Source records
theorem frame_flushRing (hp : Needs [.regs, .pace, .rings, .hostReads, .memctl, .power, .freeze, .faults, .epochs, .records,
    .links, .out] fr) (c : Card) (h r : Nat) (hC : Held fr c₀ c) : Held fr c₀ (Card.flushRing c h r).1 := by
  unfold Card.flushRing
  repeat' with_reducible first
    | assumption | exact needs_of hp (by decide) | refine frame_ite ?_ ?_ | (refine frame_foldl (fun _ _ _ => ?_) _ ?_)
    | apply frame_abandonRetry | apply frame_govDrop | apply frame_resetRegs | apply frame_setRec | apply frame_setRing
    | simp (disch := (refine rest_intro fun x => ?_; cases x <;> (first | exact Or.inr rfl | exact Or.inl (needs_mem hp (by decide))))) only [frame_mk_tap, frame_mk_grSets]
    | (refine frame_foldl_fst (fun _ _ _ => ?_) _ ?_) | split | dsimp only

theorem frame_flushRings (hp : Needs [.regs, .pace, .rings, .hostReads, .memctl, .power, .freeze, .faults, .epochs, .records,
    .links, .out] fr) (c : Card) (h : Nat) (rs : List Nat) (hC : Held fr c₀ c) : Held fr c₀ (Card.flushRings c h rs).1 := by
  unfold Card.flushRings
  repeat' with_reducible first
    | assumption | exact needs_of hp (by decide) | (refine frame_foldl (fun _ _ _ => ?_) _ ?_) | apply frame_flushRing
    | (refine frame_foldl_fst (fun _ _ _ => ?_) _ ?_) | split | dsimp only

theorem frame_endPasses (hp : Needs [.regs, .pace, .rings, .hostReads, .sram, .memctl, .freeze, .faults, .links, .fresh,
    .out] fr) (c : Card) (h : Nat) (rs : List Nat) (hC : Held fr c₀ c) : Held fr c₀ (Card.endPasses c h rs) := by
  unfold Card.endPasses
  repeat' with_reducible first
    | assumption | exact needs_of hp (by decide) | (refine frame_foldl (fun _ _ _ => ?_) _ ?_) | apply frame_runPart
    | apply frames_endPass
    | simp (disch := (refine rest_intro fun x => ?_; cases x <;> (first | exact Or.inr rfl | exact Or.inl (needs_mem hp (by decide))))) only [frame_mk_tap, frame_mk_grSets]
    | dsimp only

theorem frame_dropShadows (hp : Needs [.regs, .pace, .layouts, .rings, .hostReads, .tlb, .dram, .memctl, .freeze, .faults,
    .links, .griddle, .fresh, .out] fr) (c : Card) (h : Nat) (hC : Held fr c₀ c) : Held fr c₀ (Card.dropShadows c h) := by
  unfold Card.dropShadows
  repeat' with_reducible first
    | assumption | exact needs_of hp (by decide) | refine frame_ite ?_ ?_ | (refine frame_foldl (fun _ _ _ => ?_) _ ?_)
    | apply frame_resumePaused
    | simp (disch := (refine rest_intro fun x => ?_; cases x <;> (first | exact Or.inr rfl | exact Or.inl (needs_mem hp (by decide))))) only [frame_mk_tap, frame_mk_grSets]
    | dsimp only

theorem frame_dropProv (hp : Needs [.epochs] fr) (c : Card) (h e : Nat) (hC : Held fr c₀ c) : Held fr c₀ (Card.dropProv c h
    e) := by
  unfold Card.dropProv
  repeat' with_reducible first
    | assumption | exact needs_of hp (by decide)
    | simp (disch := (refine rest_intro fun x => ?_; cases x <;> (first | exact Or.inr rfl | exact Or.inl (needs_mem hp (by decide))))) only [frame_mk_tap, frame_mk_grSets]
    | dsimp only

theorem frame_cancelEpoch (hp : Needs [.regs, .pace, .rings, .sems, .hostReads, .pools, .dram, .memctl, .power, .freeze,
    .faults, .epochs, .records, .tracks, .links, .out] fr) (c : Card) (h e : Nat) (hC : Held fr c₀ c) : Held fr c₀
    (Card.cancelEpoch c h e) := by
  unfold Card.cancelEpoch
  repeat' with_reducible first
    | assumption | exact needs_of hp (by decide) | refine frame_ite ?_ ?_ | apply frame_cancelOps | apply frame_dropProv
    | apply frame_dropRecords | apply frame_dropUnsettled | apply frame_setEpoch | apply frame_settleSigs
    | apply frame_withdrawTracks
    | simp (disch := (refine rest_intro fun x => ?_; cases x <;> (first | exact Or.inr rfl | exact Or.inl (needs_mem hp (by decide))))) only [frame_mk_tap, frame_mk_grSets]
    | dsimp only

theorem frame_closeVfStreams (hp : Needs [.regs, .pace, .rings, .sems, .hostReads, .pools, .dram, .memctl, .power, .freeze,
    .faults, .epochs, .records, .streams, .tracks, .links, .out] fr) (c : Card) (h n : Nat) (hC : Held fr c₀ c) : Held fr c₀
    (Card.closeVfStreams c h n) := by
  unfold Card.closeVfStreams
  repeat' with_reducible first
    | assumption | exact needs_of hp (by decide) | (refine frame_foldl (fun _ _ _ => ?_) _ ?_) | apply frame_abandonPics
    | apply frame_cancelEpoch | apply frame_cancelWaiters
    | simp (disch := (refine rest_intro fun x => ?_; cases x <;> (first | exact Or.inr rfl | exact Or.inl (needs_mem hp (by decide))))) only [frame_mk_tap, frame_mk_grSets]
    | dsimp only

theorem frame_endVfTracks (hp : Needs [.tracks] fr) (c : Card) (h v n : Nat) (hC : Held fr c₀ c) : Held fr c₀
    (Card.endVfTracks c h v n) := by
  unfold Card.endVfTracks
  repeat' with_reducible first
    | assumption | exact needs_of hp (by decide) | refine frame_ite ?_ ?_ | apply frame_setTracker
    | simp (disch := (refine rest_intro fun x => ?_; cases x <;> (first | exact Or.inr rfl | exact Or.inl (needs_mem hp (by decide))))) only [frame_mk_tap, frame_mk_grSets]
    | dsimp only

theorem frame_reclaimVf (hp : Needs [.regs, .pools] fr) (c : Card) (h v : Nat) (rs : List Nat) (hC : Held fr c₀ c) : Held fr
    c₀ (Card.reclaimVf c h v rs) := by
  unfold Card.reclaimVf
  repeat' with_reducible first
    | assumption | exact needs_of hp (by decide) | refine frame_ite ?_ ?_ | (refine frame_foldl (fun _ _ _ => ?_) _ ?_)
    | apply frame_bump | apply frame_freeWhere
    | simp (disch := (refine rest_intro fun x => ?_; cases x <;> (first | exact Or.inr rfl | exact Or.inl (needs_mem hp (by decide))))) only [frame_mk_tap, frame_mk_grSets]
    | dsimp only

theorem frame_dropVfTables (hp : Needs [.tlb, .keys] fr) (c : Card) (h v : Nat) (hC : Held fr c₀ c) : Held fr c₀
    (Card.dropVfTables c h v) := by
  unfold Card.dropVfTables
  repeat' with_reducible first
    | assumption | exact needs_of hp (by decide)
    | simp (disch := (refine rest_intro fun x => ?_; cases x <;> (first | exact Or.inr rfl | exact Or.inl (needs_mem hp (by decide))))) only [frame_mk_tap, frame_mk_grSets]
    | dsimp only

theorem frame_resetVf (hp : Needs [.regs, .pace, .layouts, .rings, .sems, .hostReads, .tlb, .pools, .sram, .dram, .memctl,
    .power, .freeze, .faults, .epochs, .records, .streams, .keys, .tracks, .links, .griddle, .fresh, .out] fr) (c : Card) (h
    v : Nat) (hC : Held fr c₀ c) : Held fr c₀ (Card.resetVf c h v).1 := by
  unfold Card.resetVf
  repeat' with_reducible first
    | assumption | exact needs_of hp (by decide) | apply frame_closeVfStreams | apply frame_dropShadows
    | apply frame_dropVfTables | apply frame_endPasses | apply frame_endVfTracks | apply frame_flushRings
    | apply frame_reclaimVf | apply frame_resetRegs | split | dsimp only

theorem frame_resetVc (hp : Needs [.raster] fr) (c : Card) (h k : Nat) (hC : Held fr c₀ c) : Held fr c₀ (Card.resetVc c h k)
    := by
  unfold Card.resetVc
  repeat' with_reducible first
    | assumption | exact needs_of hp (by decide) | refine frame_ite ?_ ?_ | apply frame_setVc
    | simp (disch := (refine rest_intro fun x => ?_; cases x <;> (first | exact Or.inr rfl | exact Or.inl (needs_mem hp (by decide))))) only [frame_mk_tap, frame_mk_grSets]
    | dsimp only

→ **ABOUT THIS EXERCISE**: Read the entries and pick out all lines that include the word "links".

→ **COMPLETED EXERCISE**:
    .links, .out] fr) (c : Card) (h r : Nat) (hC : Held fr c₀ c) : Held fr c₀ (Card.flushRing c h r).1 := by
    .links, .out] fr) (c : Card) (h : Nat) (rs : List Nat) (hC : Held fr c₀ c) : Held fr c₀ (Card.flushRings c h rs).1 := by
theorem frame_endPasses (hp : Needs [.regs, .pace, .rings, .hostReads, .sram, .memctl, .freeze, .faults, .links, .fresh,
    .links, .griddle, .fresh, .out] fr) (c : Card) (h : Nat) (hC : Held fr c₀ c) : Held fr c₀ (Card.dropShadows c h) := by
    .faults, .epochs, .records, .tracks, .links, .out] fr) (c : Card) (h e : Nat) (hC : Held fr c₀ c) : Held fr c₀
    .faults, .epochs, .records, .streams, .tracks, .links, .out] fr) (c : Card) (h n : Nat) (hC : Held fr c₀ c) : Held fr c₀
    .power, .freeze, .faults, .epochs, .records, .streams, .keys, .tracks, .links, .griddle, .fresh, .out] fr) (c : Card) (h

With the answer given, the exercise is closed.